Information provided ->
•••
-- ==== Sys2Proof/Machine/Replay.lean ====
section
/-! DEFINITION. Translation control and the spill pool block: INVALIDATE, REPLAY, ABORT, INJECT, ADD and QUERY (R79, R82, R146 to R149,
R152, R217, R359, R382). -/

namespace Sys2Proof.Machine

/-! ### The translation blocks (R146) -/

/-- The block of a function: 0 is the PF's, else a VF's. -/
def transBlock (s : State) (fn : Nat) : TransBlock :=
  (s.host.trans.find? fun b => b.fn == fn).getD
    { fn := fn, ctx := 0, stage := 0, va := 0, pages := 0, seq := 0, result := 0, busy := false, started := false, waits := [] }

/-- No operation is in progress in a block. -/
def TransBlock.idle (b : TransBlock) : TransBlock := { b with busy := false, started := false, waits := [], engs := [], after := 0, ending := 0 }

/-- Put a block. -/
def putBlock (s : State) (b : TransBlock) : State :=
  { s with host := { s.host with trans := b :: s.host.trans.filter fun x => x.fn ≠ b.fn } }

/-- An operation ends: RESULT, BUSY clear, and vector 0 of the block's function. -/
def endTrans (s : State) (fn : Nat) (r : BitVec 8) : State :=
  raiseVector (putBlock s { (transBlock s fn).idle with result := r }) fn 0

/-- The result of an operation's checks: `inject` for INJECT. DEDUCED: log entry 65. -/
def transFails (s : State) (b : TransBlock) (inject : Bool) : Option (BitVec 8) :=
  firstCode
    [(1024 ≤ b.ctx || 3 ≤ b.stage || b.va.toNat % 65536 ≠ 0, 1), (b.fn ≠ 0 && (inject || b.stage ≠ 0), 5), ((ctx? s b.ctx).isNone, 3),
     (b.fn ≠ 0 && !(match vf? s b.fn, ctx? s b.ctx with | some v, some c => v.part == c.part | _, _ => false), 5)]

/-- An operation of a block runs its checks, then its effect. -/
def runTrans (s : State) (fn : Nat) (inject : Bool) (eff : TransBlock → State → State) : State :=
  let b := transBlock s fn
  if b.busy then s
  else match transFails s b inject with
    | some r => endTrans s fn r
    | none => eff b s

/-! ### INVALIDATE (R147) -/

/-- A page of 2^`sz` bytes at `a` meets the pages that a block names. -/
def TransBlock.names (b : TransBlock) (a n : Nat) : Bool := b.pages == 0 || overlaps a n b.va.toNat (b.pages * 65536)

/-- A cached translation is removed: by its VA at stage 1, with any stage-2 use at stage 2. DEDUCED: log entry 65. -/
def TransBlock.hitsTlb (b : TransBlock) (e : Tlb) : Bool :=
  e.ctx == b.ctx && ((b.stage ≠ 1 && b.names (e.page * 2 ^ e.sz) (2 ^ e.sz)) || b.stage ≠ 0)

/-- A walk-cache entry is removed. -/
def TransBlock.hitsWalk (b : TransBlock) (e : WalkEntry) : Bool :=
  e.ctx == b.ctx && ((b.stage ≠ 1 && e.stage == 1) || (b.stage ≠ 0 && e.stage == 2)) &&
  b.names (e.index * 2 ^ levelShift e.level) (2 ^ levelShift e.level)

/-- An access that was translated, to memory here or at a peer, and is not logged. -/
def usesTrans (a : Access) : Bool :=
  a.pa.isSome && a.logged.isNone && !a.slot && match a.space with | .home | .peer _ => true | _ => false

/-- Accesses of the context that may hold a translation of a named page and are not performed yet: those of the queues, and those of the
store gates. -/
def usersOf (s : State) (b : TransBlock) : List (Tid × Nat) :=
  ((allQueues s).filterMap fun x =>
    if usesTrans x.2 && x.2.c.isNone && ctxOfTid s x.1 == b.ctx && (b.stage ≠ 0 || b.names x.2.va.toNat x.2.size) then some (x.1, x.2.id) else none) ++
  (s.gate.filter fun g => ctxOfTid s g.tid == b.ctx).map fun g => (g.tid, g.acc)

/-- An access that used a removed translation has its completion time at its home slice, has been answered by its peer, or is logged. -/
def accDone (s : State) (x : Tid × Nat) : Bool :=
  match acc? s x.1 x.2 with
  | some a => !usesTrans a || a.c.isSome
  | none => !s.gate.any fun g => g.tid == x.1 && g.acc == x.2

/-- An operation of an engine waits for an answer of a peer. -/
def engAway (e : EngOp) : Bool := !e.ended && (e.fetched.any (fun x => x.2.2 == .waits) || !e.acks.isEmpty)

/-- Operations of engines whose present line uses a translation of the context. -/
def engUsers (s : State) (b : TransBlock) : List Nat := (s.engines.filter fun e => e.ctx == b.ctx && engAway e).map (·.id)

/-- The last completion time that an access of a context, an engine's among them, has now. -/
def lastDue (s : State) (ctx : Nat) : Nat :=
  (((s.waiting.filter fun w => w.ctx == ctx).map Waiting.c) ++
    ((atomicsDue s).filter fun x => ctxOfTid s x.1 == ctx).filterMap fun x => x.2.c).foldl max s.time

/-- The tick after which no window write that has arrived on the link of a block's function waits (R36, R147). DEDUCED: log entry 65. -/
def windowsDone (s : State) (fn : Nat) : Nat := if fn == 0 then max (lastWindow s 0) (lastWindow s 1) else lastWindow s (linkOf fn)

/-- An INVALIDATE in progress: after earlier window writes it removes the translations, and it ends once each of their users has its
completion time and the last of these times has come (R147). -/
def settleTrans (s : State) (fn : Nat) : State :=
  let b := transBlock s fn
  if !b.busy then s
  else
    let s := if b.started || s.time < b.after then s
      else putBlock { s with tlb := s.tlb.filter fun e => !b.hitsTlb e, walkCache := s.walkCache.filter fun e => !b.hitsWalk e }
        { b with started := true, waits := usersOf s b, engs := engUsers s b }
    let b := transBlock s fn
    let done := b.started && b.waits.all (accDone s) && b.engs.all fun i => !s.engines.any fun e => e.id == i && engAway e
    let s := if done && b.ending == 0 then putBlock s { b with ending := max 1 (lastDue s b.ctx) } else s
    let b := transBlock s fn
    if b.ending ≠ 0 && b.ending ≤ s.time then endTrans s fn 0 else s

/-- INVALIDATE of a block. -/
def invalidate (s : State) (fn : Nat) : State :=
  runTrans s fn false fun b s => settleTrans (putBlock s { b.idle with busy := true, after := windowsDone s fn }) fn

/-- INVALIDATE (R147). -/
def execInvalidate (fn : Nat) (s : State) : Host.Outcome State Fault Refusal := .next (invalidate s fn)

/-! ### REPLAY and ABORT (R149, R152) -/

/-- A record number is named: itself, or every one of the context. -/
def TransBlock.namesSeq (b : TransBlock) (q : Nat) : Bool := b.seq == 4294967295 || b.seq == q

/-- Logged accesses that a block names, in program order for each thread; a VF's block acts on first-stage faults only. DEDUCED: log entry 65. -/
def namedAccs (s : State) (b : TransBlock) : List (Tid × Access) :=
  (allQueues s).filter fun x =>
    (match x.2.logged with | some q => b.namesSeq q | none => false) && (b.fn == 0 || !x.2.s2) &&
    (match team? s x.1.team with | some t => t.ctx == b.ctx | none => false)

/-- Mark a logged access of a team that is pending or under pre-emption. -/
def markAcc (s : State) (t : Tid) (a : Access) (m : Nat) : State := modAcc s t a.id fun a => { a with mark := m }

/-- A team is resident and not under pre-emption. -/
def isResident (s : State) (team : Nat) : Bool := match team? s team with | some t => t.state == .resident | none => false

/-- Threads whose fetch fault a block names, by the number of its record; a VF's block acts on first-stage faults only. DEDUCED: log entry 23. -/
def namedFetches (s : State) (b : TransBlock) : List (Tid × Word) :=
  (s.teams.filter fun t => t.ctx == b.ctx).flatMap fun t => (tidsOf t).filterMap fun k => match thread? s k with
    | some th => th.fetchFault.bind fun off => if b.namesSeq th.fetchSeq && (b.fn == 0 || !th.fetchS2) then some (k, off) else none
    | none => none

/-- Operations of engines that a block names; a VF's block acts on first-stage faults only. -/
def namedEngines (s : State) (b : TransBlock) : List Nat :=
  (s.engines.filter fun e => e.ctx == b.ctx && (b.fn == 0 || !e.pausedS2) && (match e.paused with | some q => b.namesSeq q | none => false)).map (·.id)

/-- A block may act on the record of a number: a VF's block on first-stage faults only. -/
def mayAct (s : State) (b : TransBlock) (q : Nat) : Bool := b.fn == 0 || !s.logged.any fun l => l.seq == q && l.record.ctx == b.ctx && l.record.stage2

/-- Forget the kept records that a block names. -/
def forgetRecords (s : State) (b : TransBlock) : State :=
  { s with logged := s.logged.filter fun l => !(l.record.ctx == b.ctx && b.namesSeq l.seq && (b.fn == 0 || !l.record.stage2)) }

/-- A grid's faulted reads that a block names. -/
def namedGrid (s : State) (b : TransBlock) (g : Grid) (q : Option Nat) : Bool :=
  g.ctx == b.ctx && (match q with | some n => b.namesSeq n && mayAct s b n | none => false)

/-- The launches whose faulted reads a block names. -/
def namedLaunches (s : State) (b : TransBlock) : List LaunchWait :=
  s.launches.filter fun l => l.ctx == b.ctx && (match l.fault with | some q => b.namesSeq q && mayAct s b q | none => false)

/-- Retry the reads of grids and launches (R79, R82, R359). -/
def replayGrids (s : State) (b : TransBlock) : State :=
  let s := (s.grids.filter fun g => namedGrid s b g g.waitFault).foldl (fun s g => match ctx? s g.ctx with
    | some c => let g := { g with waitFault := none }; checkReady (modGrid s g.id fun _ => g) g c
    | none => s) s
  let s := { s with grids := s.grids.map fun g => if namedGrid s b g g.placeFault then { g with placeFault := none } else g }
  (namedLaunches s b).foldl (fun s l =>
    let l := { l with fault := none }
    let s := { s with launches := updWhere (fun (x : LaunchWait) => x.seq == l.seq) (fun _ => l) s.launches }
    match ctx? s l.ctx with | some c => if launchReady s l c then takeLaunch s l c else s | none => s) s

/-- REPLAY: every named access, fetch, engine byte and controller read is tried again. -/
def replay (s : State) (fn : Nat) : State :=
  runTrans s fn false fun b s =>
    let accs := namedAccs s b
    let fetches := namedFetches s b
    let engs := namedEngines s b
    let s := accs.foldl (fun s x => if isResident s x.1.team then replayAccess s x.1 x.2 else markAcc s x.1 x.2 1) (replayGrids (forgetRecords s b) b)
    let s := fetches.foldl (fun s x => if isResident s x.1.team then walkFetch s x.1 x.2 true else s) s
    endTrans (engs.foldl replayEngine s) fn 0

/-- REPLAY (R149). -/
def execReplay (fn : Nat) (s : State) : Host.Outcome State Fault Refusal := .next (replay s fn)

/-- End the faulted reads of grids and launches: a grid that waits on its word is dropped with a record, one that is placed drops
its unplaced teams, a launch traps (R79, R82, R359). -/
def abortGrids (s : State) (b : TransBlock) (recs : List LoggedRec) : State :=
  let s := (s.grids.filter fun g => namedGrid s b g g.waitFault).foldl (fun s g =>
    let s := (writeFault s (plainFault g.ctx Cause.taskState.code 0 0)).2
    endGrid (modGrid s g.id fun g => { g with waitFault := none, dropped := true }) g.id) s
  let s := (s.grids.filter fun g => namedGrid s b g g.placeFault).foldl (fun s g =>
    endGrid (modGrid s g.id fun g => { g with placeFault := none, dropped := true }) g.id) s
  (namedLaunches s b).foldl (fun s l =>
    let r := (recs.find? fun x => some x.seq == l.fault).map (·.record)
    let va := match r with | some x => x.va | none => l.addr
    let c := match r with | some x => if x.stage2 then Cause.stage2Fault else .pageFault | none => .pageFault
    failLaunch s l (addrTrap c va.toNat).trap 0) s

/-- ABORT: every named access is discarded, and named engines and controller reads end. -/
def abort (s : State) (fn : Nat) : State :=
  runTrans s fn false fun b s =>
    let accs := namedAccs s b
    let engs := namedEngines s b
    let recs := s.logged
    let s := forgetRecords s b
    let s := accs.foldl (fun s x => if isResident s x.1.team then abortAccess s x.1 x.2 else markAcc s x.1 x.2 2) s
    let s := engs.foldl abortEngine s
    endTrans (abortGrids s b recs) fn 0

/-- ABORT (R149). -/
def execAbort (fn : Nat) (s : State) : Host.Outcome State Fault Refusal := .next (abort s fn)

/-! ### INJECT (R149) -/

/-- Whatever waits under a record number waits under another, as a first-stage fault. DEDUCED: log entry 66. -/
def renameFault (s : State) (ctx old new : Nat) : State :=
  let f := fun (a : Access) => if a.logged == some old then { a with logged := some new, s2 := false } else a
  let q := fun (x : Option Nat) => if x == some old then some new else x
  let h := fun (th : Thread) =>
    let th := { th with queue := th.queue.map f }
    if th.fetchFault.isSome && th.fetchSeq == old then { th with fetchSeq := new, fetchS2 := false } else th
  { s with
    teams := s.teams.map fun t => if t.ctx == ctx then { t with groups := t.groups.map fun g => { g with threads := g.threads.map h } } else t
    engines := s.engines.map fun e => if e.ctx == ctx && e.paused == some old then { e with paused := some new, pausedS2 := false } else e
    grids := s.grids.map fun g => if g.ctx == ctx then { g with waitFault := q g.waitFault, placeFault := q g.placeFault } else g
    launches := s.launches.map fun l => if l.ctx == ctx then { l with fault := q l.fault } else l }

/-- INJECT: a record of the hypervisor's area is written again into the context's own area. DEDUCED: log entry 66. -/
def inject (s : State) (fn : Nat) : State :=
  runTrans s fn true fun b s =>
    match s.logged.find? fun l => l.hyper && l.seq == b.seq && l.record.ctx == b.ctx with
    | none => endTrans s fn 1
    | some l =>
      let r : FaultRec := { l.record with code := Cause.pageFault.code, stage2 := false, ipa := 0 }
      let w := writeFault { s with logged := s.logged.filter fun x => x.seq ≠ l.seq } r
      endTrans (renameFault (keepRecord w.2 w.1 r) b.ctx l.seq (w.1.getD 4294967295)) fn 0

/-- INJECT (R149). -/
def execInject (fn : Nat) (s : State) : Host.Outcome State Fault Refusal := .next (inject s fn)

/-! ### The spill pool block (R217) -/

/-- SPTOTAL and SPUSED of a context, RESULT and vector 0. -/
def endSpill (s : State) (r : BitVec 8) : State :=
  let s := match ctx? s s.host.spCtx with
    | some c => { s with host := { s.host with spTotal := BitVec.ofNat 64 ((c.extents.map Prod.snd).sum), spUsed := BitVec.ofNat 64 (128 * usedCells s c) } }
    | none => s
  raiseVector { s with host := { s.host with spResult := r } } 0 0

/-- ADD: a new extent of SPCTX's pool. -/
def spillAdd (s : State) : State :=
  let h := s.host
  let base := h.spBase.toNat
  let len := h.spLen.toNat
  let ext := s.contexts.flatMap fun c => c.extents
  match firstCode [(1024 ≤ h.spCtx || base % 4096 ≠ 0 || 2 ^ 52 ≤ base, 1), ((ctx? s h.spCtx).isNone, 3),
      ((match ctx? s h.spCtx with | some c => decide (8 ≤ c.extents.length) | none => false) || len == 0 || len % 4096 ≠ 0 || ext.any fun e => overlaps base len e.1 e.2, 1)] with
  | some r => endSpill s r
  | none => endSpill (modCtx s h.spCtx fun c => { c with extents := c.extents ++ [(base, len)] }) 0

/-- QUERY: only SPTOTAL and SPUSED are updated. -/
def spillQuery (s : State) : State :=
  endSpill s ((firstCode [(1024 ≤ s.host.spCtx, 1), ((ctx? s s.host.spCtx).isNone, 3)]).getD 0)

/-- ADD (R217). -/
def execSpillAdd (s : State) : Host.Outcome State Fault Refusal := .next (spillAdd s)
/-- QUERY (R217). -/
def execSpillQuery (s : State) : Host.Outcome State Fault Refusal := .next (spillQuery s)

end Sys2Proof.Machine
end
•••
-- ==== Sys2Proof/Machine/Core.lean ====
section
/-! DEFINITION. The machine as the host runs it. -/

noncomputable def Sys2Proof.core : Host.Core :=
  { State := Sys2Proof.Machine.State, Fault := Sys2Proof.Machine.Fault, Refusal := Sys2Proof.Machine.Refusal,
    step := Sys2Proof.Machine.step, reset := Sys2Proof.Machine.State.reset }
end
•••
What this task involves ->
The line above containing "def replay (s", the line containing "g.placeFault).foldl (fun s g =>", and every line between them are to be transcribed exactly; no other line is wanted.

Result of the task ->
def replay (s : State) (fn : Nat) : State :=
  runTrans s fn false fun b s =>
    let accs := namedAccs s b
    let fetches := namedFetches s b
    let engs := namedEngines s b
    let s := accs.foldl (fun s x => if isResident s x.1.team then replayAccess s x.1 x.2 else markAcc s x.1 x.2 1) (replayGrids (forgetRecords s b) b)
    let s := fetches.foldl (fun s x => if isResident s x.1.team then walkFetch s x.1 x.2 true else s) s
    endTrans (engs.foldl replayEngine s) fn 0

/-- REPLAY (R149). -/
def execReplay (fn : Nat) (s : State) : Host.Outcome State Fault Refusal := .next (replay s fn)

/-- End the faulted reads of grids and launches: a grid that waits on its word is dropped with a record, one that is placed drops
its unplaced teams, a launch traps (R79, R82, R359). -/
def abortGrids (s : State) (b : TransBlock) (recs : List LoggedRec) : State :=
  let s := (s.grids.filter fun g => namedGrid s b g g.waitFault).foldl (fun s g =>
    let s := (writeFault s (plainFault g.ctx Cause.taskState.code 0 0)).2
    endGrid (modGrid s g.id fun g => { g with waitFault := none, dropped := true }) g.id) s
  let s := (s.grids.filter fun g => namedGrid s b g g.placeFault).foldl (fun s g =>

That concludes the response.